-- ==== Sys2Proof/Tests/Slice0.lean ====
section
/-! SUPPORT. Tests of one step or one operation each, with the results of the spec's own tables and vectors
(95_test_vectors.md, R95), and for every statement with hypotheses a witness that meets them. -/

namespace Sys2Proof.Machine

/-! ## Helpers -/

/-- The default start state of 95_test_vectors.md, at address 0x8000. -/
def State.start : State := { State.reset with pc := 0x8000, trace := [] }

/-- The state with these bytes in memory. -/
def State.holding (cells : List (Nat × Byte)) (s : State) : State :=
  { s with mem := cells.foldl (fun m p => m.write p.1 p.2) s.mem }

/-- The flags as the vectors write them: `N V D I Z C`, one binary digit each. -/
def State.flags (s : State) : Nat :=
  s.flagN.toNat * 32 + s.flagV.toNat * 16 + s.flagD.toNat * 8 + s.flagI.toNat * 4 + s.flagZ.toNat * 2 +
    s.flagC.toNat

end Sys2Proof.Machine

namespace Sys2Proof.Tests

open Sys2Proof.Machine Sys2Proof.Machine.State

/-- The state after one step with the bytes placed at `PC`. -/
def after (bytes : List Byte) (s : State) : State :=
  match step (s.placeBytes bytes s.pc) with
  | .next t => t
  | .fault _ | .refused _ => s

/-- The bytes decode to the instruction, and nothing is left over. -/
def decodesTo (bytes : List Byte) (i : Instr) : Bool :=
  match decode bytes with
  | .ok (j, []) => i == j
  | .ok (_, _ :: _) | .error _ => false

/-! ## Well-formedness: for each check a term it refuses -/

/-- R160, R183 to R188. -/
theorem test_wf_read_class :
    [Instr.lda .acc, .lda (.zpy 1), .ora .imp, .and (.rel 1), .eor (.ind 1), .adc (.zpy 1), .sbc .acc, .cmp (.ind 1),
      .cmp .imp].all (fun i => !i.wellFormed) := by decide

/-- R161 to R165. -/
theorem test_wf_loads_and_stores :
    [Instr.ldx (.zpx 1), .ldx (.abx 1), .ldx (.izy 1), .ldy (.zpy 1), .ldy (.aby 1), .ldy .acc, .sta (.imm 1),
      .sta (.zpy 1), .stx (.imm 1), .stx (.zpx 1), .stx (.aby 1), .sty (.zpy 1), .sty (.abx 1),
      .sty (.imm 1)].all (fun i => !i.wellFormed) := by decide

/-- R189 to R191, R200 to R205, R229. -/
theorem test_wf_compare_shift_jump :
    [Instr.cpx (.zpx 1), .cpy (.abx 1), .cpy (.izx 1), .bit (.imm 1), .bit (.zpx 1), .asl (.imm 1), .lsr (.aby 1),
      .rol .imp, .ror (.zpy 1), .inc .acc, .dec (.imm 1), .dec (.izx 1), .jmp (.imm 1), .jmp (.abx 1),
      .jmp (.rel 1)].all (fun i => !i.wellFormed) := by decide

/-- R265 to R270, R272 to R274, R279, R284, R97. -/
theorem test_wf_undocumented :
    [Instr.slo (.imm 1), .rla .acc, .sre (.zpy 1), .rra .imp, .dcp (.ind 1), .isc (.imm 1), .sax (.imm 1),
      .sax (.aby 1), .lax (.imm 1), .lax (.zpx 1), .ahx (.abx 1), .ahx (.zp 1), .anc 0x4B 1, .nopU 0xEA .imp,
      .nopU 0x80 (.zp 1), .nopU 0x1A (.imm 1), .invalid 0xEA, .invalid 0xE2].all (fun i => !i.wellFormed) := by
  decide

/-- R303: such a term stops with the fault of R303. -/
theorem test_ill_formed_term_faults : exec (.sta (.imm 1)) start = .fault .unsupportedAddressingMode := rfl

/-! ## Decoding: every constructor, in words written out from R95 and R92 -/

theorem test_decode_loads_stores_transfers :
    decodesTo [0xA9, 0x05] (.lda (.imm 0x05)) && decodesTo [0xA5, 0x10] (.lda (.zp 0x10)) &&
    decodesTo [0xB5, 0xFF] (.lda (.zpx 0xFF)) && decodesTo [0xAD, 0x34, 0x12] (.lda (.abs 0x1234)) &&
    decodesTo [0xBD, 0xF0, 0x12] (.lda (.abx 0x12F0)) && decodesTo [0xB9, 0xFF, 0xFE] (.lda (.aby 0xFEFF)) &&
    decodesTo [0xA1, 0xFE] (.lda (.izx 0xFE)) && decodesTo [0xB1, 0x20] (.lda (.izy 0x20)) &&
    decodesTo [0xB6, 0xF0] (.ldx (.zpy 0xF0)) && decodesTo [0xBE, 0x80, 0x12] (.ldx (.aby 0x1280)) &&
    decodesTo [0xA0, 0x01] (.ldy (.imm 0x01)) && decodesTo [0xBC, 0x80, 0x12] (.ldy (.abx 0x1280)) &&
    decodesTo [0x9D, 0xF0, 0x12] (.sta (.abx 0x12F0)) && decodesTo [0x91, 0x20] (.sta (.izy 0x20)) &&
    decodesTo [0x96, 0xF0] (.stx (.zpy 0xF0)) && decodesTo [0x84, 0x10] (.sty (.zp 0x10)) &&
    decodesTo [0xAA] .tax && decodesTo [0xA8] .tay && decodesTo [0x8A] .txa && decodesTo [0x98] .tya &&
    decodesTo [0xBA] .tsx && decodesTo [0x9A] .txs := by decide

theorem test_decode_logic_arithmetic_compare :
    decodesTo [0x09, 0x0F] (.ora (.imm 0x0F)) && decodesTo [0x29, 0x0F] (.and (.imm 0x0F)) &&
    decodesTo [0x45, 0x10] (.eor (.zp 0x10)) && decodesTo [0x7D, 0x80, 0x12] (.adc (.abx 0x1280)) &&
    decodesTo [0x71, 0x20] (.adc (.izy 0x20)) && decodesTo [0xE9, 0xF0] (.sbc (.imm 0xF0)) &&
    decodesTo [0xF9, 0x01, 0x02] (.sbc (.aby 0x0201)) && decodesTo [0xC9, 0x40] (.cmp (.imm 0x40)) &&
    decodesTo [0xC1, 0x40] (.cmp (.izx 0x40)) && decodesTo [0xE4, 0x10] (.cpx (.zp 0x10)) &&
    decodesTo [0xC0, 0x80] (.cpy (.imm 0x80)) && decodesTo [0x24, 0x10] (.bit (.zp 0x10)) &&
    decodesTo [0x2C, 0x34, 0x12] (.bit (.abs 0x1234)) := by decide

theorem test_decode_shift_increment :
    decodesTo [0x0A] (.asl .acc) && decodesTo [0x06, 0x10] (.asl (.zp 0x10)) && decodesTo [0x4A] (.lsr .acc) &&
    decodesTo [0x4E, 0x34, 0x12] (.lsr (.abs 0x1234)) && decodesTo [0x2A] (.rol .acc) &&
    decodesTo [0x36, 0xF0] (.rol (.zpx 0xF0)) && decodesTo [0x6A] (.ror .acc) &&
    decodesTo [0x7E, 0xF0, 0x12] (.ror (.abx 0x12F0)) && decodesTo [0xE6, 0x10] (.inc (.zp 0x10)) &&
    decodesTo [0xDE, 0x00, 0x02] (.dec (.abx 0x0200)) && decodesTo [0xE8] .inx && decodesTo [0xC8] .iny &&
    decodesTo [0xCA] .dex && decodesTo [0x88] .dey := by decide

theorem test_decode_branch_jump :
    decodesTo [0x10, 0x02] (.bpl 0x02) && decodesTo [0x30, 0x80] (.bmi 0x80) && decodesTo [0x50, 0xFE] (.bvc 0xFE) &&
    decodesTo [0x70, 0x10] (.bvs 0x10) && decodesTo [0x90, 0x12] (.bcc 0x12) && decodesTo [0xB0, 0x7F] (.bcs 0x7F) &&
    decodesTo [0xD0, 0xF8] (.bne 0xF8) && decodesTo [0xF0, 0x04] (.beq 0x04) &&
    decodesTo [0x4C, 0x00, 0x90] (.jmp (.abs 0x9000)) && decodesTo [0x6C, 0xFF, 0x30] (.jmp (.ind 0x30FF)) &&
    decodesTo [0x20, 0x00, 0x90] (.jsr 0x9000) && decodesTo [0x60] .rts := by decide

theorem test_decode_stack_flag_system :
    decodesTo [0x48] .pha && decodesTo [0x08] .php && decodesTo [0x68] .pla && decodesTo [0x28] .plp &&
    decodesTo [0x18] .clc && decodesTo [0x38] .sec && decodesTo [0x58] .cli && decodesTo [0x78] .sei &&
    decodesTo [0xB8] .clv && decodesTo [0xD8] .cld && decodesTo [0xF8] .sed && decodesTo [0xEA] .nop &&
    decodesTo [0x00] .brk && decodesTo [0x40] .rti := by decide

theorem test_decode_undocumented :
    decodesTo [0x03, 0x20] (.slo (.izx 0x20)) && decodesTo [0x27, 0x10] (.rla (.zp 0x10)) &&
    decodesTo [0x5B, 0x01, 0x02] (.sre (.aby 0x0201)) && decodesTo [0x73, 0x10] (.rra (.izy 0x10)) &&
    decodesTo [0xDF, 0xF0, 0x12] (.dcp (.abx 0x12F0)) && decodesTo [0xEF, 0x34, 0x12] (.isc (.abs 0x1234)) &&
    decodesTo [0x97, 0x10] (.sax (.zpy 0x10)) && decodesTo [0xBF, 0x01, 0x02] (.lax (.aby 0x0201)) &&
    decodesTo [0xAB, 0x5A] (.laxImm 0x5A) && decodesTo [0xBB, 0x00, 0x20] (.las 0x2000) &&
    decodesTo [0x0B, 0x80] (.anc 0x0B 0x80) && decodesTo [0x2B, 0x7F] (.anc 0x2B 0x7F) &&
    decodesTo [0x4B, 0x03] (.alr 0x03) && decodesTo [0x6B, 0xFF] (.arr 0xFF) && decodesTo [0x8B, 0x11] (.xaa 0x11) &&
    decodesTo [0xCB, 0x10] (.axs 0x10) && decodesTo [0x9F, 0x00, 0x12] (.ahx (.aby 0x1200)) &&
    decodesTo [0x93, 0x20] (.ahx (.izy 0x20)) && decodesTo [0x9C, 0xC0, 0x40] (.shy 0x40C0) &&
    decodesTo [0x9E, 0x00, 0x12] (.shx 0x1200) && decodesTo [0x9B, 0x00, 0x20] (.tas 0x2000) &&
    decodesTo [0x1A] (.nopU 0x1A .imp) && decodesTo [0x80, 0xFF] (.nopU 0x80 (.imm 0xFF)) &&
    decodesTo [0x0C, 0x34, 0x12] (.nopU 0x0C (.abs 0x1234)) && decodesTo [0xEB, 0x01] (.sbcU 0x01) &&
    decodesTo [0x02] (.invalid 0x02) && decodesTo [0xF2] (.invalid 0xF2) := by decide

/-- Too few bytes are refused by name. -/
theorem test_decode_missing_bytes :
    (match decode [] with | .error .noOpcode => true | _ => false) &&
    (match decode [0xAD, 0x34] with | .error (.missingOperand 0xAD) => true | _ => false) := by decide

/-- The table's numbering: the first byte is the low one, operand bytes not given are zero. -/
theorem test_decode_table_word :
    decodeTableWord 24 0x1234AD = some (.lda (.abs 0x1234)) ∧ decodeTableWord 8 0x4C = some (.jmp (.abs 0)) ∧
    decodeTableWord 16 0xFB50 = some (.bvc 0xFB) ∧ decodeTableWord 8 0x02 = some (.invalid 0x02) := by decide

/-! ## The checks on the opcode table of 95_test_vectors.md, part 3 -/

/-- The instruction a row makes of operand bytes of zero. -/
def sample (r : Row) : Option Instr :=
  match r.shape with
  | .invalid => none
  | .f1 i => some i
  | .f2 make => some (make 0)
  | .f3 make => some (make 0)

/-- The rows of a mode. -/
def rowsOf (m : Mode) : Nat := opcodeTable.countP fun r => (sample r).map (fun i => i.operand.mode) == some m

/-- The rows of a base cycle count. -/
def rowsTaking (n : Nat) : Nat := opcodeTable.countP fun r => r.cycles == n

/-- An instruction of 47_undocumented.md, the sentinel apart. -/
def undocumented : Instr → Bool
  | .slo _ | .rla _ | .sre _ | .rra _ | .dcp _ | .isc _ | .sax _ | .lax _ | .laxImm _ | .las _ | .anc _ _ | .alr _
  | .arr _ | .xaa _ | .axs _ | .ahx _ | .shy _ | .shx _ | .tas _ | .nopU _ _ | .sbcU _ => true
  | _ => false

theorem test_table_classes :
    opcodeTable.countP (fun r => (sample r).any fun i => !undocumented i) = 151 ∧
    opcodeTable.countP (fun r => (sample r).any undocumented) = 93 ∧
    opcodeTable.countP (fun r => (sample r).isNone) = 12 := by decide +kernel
* * * * * * * * *
__WHAT TO DO__: Copy each line of the entries in which the string "invalid" is found.

__ANSWER BOX__:
      .nopU 0x80 (.zp 1), .nopU 0x1A (.imm 1), .invalid 0xEA, .invalid 0xE2].all (fun i => !i.wellFormed) := by
    decodesTo [0x02] (.invalid 0x02) && decodesTo [0xF2] (.invalid 0xF2) := by decide
    decodeTableWord 16 0xFB50 = some (.bvc 0xFB) ∧ decodeTableWord 8 0x02 = some (.invalid 0x02) := by decide
  | .invalid => none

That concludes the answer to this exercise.